Impact de l’OMS au Burkina Faso : le rapport biennal 2024-2025 dévoile des avancées majeures

Le dernier bilan de l’Organisation mondiale de la Santé (OMS) pour le cycle 2024–2025 met en lumière des résultats significatifs pour le système de santé au Burkina Faso. Malgré des contraintes liées au climat et à la situation sécuritaire, des progrès notables ont été enregistrés pour protéger les populations les plus vulnérables.
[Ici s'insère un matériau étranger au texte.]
/-- LTM_AU_CFG after a host write that is taken. -/
theorem ltmAuCfgWrite_completes (hl : l < 48) (hn : n < 64) (be : BitVec 4) (v : W32) (h : s.takesHost = true) :
    let a := Reg.ltmAuCfg l n
    let lawful := s.auTakes l n (s.merged a be v)
    let t := s.hostReg a be v fun s => s.ltmAuCfgWrite l n be v
    t.rd a = (if s.isSdh l && lawful then s.merged a be v else s.rd a) ∧
      Told s t (s.isSdh l && !lawful) Ev.sdhCfgReject [l, n] ∧ Frame s t (orAt (theseRegs [a]) hostAccount) noBytes := by
  intro a lawful t
  have ht := hostReg_taken s h a be v fun s => s.ltmAuCfgWrite l n be v
  have hu := unmoved_received s a
  obtain ⟨hlo, hhi⟩ := ltm_range hl (ltmRegs_auCfg hn)
  obtain ⟨haccount, hevent⟩ := hostAccount_below hhi hlo
  obtain ⟨hword, htold, hframe⟩ := ltmAuCfgWrite_taken (s.received a) hl hn be v
  have hmerged : (s.received a).merged a be v = s.merged a be v := hu.merged hhi hlo be v
  have htakes : (s.received a).auTakes l n (s.merged a be v) = lawful := auTakes_congr hl hn hu _
  rw [hmerged, hu.isSdh, htakes] at hword htold
  refine ⟨?_, ?_, ?_⟩
  · rw [ht.rd haccount hevent, hword, hu.rd haccount hevent]
  · exact Told.of_account hu (by decide) htold ht
  · exact Frame.throughAccount hu hframe ht (fun _ ha => orAt_true.2 (.inl ha)) fun _ ha => orAt_true.2 (.inr ha)

/-- Settles O6: each write acts on the state that has received it, which shows what the state before it showed, and
the mirror keeps its record behind the effect. -/
theorem laneAndLineConfiguration : Obligations.LaneAndLineConfiguration := by
  intro l be v s block
  have hl : l.val < 48 := l.isLt
  have hup : s.takesHost = true → s.up = true := fun h => by
    simp only [State.takesHost, Bool.and_eq_true] at h
    exact h.1.1
  refine ⟨fun hup hbusy hretired => ?lane, fun h => ?line, fun h n => ?au⟩
  case lane =>
    obtain ⟨hword, hrole, hrate, hframe⟩ := laneCfgWrite_completes hl be v hbusy hretired
    refine completes_of_up (f := fun s => s.hostReg (Reg.sdsCfg l.val) be v fun s => s.laneCfgWrite l.val be v) hup
      rfl ?_
    intro new role rate lawful
    have hlawful : lawful = laneCfgOk role rate := laneCfgOk_eq role rate
    rw [hlawful]
    refine ⟨fun hok => ?_, fun hbad => ?_, hrole, hrate, hframe⟩
    · rwa [if_pos hok] at hword
    · rwa [if_neg (by rw [hbad]; exact Bool.false_ne_true)] at hword
  case line =>
    exact completes_of_up (f := fun s => s.hostReg (Reg.ltmCfg l.val) be v fun s => s.onSdhLane l.val fun s =>
      s.ltmCfgWrite l.val be v) (hup h) rfl (ltmCfgWrite_completes hl be v h)
  case au =>
    have htaken := ltmAuCfgWrite_completes hl n.isLt be v h
    refine completes_of_up (f := fun s => s.hostReg (Reg.ltmAuCfg l.val n.toNat) be v fun s =>
      s.ltmAuCfgWrite l.val n.toNat be v) (hup h) rfl ?_
    dsimp only at htaken
    rw [auTakes_eq] at htaken
    exact htaken

end Sys2Proof
end

section
/-! SUPPORT. An event, a record of the history and the completion of a ring command: they change registers, the events,
the history and the commands in progress, and no other part of the state. -/

namespace Sys2Proof

open Machine

/-- The command waits for the store (R312, R313). -/
def Machine.Waiting.onStore : Waiting → Bool
  | .storeRead => true
  | .storeMark _ => true
  | _ => false

/-- Of what is waited for at most the number of a marker changes. -/
def Renumbers (f : Waiting → Waiting) : Prop :=
  ∀ w, (f w).onStore = w.onStore ∧ (w.onStore = false → f w = w)

theorem renumbers_id : Renumbers id := fun _ => ⟨rfl, fun _ => rfl⟩

theorem Renumbers.comp {f g : Waiting → Waiting} (hf : Renumbers f) (hg : Renumbers g) : Renumbers (g ∘ f) := fun w =>
  ⟨(hg (f w)).1.trans (hf w).1, fun h => ((hg (f w)).2 ((hf w).1.trans h)).trans ((hf w).2 h)⟩

theorem renumbers_evicted (n : Nat) : Renumbers (·.evicted n) := fun w => by
  cases w with
  | storeMark m => cases m <;> exact ⟨rfl, nofun⟩
  | _ => exact ⟨rfl, fun _ => rfl⟩

/-- Only registers, events, the history and the ring commands differ; the pins of the drive stay, and every command in
progress goes on. -/
structure Noted (s t : State) : Prop where
  rest : t = { s with regs := t.regs, evt := t.evt, hst := t.hst, hif := t.hif }
  pins : t.hst.pwrEn = s.hst.pwrEn ∧ t.hst.perstN = s.hst.perstN
  busy : ∃ f, Renumbers f ∧ t.hif.busy = s.hif.busy.map fun q => (q.1, q.2.1, f q.2.2)

variable {s t u : State}

theorem Noted.of_busy (hrest : t = { s with regs := t.regs, evt := t.evt, hst := t.hst, hif := t.hif })
    (hpins : t.hst.pwrEn = s.hst.pwrEn ∧ t.hst.perstN = s.hst.perstN) (hbusy : t.hif.busy = s.hif.busy) : Noted s t :=
  ⟨hrest, hpins, id, renumbers_id, hbusy.trans (List.map_id _).symm⟩

theorem Noted.refl (s : State) : Noted s s := .of_busy rfl ⟨rfl, rfl⟩ rfl

theorem Noted.trans (h : Noted s t) (k : Noted t u) : Noted s u where
  rest := k.rest.trans (by rw [h.rest])
  pins := ⟨k.pins.1.trans h.pins.1, k.pins.2.trans h.pins.2⟩
  busy := by
    obtain ⟨f, hf, hs⟩ := h.busy
    obtain ⟨g, hg, ht⟩ := k.busy
    exact ⟨g ∘ f, hf.comp hg, by rw [ht, hs, List.map_map]; rfl⟩

theorem Noted.ite {c : Prop} [Decidable c] {x y : State} (hx : c → Noted s x) (hy : ¬ c → Noted s y) :
    Noted s (if c then x else y) := by
  split
  · exact hx (by assumption)
  · exact hy (by assumption)

theorem Noted.foldl {α : Type} {f : State → α → State} (hf : ∀ s x, Noted s (f s x)) :
    ∀ (l : List α) (s : State), Noted s (l.foldl f s)
  | [], s => .refl s
  | x :: l, s => (hf s x).trans (Noted.foldl hf l (f s x))

theorem Noted.mem (h : Noted s t) : t.mem = s.mem := by rw [h.rest]
theorem Noted.terms (h : Noted s t) : t.terms = s.terms := by rw [h.rest]
theorem Noted.power (h : Noted s t) : t.power = s.power := by rw [h.rest]
theorem Noted.nrg (h : Noted s t) : t.nrg = s.nrg := by rw [h.rest]

/-- The commands that wait for something other than the store. -/
def Machine.State.elsewhere (s : State) : Sparse (CmdEntry × Waiting) := s.hif.busy.filter fun q => !q.2.2.onStore

theorem Noted.elsewhere (h : Noted s t) : t.elsewhere = s.elsewhere := by
  obtain ⟨f, hf, hbusy⟩ := h.busy
  unfold State.elsewhere
  rw [hbusy, List.filter_map]
  have hcond : ((fun q : Nat × CmdEntry × Waiting => !q.2.2.onStore) ∘
      fun q : Nat × CmdEntry × Waiting => (q.1, q.2.1, f q.2.2)) = fun q => !q.2.2.onStore := by
    funext q
    exact congrArg (!·) (hf q.2.2).1
  rw [hcond]
  refine (List.map_congr_left fun q hq => ?_).trans (List.map_id _)
  have hstore : q.2.2.onStore = false := by simpa using (List.mem_filter.1 hq).2
  rw [(hf q.2.2).2 hstore]
  rfl

/-- No command waits for the store. -/
def Machine.State.storeFree (s : State) : Prop := s.elsewhere = s.hif.busy

theorem Noted.busy_of_free (h : Noted s t) (hs : s.storeFree) : t.hif.busy = s.hif.busy := by
  obtain ⟨f, hf, hbusy⟩ := h.busy
  rw [hbusy]
  refine (List.map_congr_left fun q hq => ?_).trans (List.map_id _)
  rw [← hs] at hq
  have hstore : q.2.2.onStore = false := by simpa using (List.mem_filter.1 hq).2
  rw [(hf q.2.2).2 hstore]
  rfl

end Sys2Proof

namespace Sys2Proof.Machine

variable (s : State)

theorem noted_wr (a : Nat) (v : W32) : Noted s (s.wr a v) := .of_busy rfl ⟨rfl, rfl⟩ rfl

theorem noted_count (a n : Nat) : Noted s (s.count a n) := noted_wr s a _

theorem noted_stageEvent (e : Event) : Noted s (s.stageEvent e) := by
  unfold State.stageEvent
  dsimp only
  refine .ite (fun _ => .of_busy rfl ⟨rfl, rfl⟩ rfl) fun _ => .trans (noted_count s Reg.evtCntDrop 1) ?_
  exact .ite (fun _ => .of_busy rfl ⟨rfl, rfl⟩ rfl) fun _ => .of_busy rfl ⟨rfl, rfl⟩ rfl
Une offensive majeure contre le paludisme et les maladies non transmissibles

L’une des réussites les plus marquantes de cette période est l’extension de la vaccination contre le paludisme à l’ensemble des 70 districts sanitaires du pays. Cette initiative est complétée par des actions de terrain d’envergure :

  • Plus de 15 millions de moustiquaires imprégnées ont été remises aux ménages.
  • Environ 5 millions d’enfants ont bénéficié de campagnes de chimioprévention saisonnière.
  • Le protocole WHO PEN a été intégré dans six districts pour optimiser le traitement des maladies chroniques dès le premier échelon de soins.

Régulation du tabagisme et renforcement législatif

Le Burkina Faso a franchi une étape historique en matière de prévention avec la signature d’un décret interdisant l’usage du tabac dans les espaces publics et les transports collectifs. Cette mesure forte vise à limiter les risques sanitaires évitables pour l’ensemble des citoyens.

Garantir l’accès aux soins dans les régions instables

Face aux difficultés d’accès dans certaines zones, l’OMS a soutenu la mise en place de cliniques mobiles et de postes de santé avancés. Cet appui logistique a permis l’acheminement stratégique de 58 tonnes de fournitures médicales et de médicaments essentiels vers les populations isolées.

Modernisation du système d’information sanitaire

Sur le plan technologique et normatif, l’introduction de la CIM-11 (Classification Internationale des Maladies) dans quatre centres hospitaliers de référence marque un tournant. Ce dispositif améliore la précision des statistiques de mortalité et la surveillance épidémiologique, facilitant ainsi des décisions publiques basées sur des données fiables.

En somme, ces accomplissements soulignent la résilience du secteur sanitaire burkinabè et définissent les bases des futures stratégies de coopération pour une couverture santé universelle.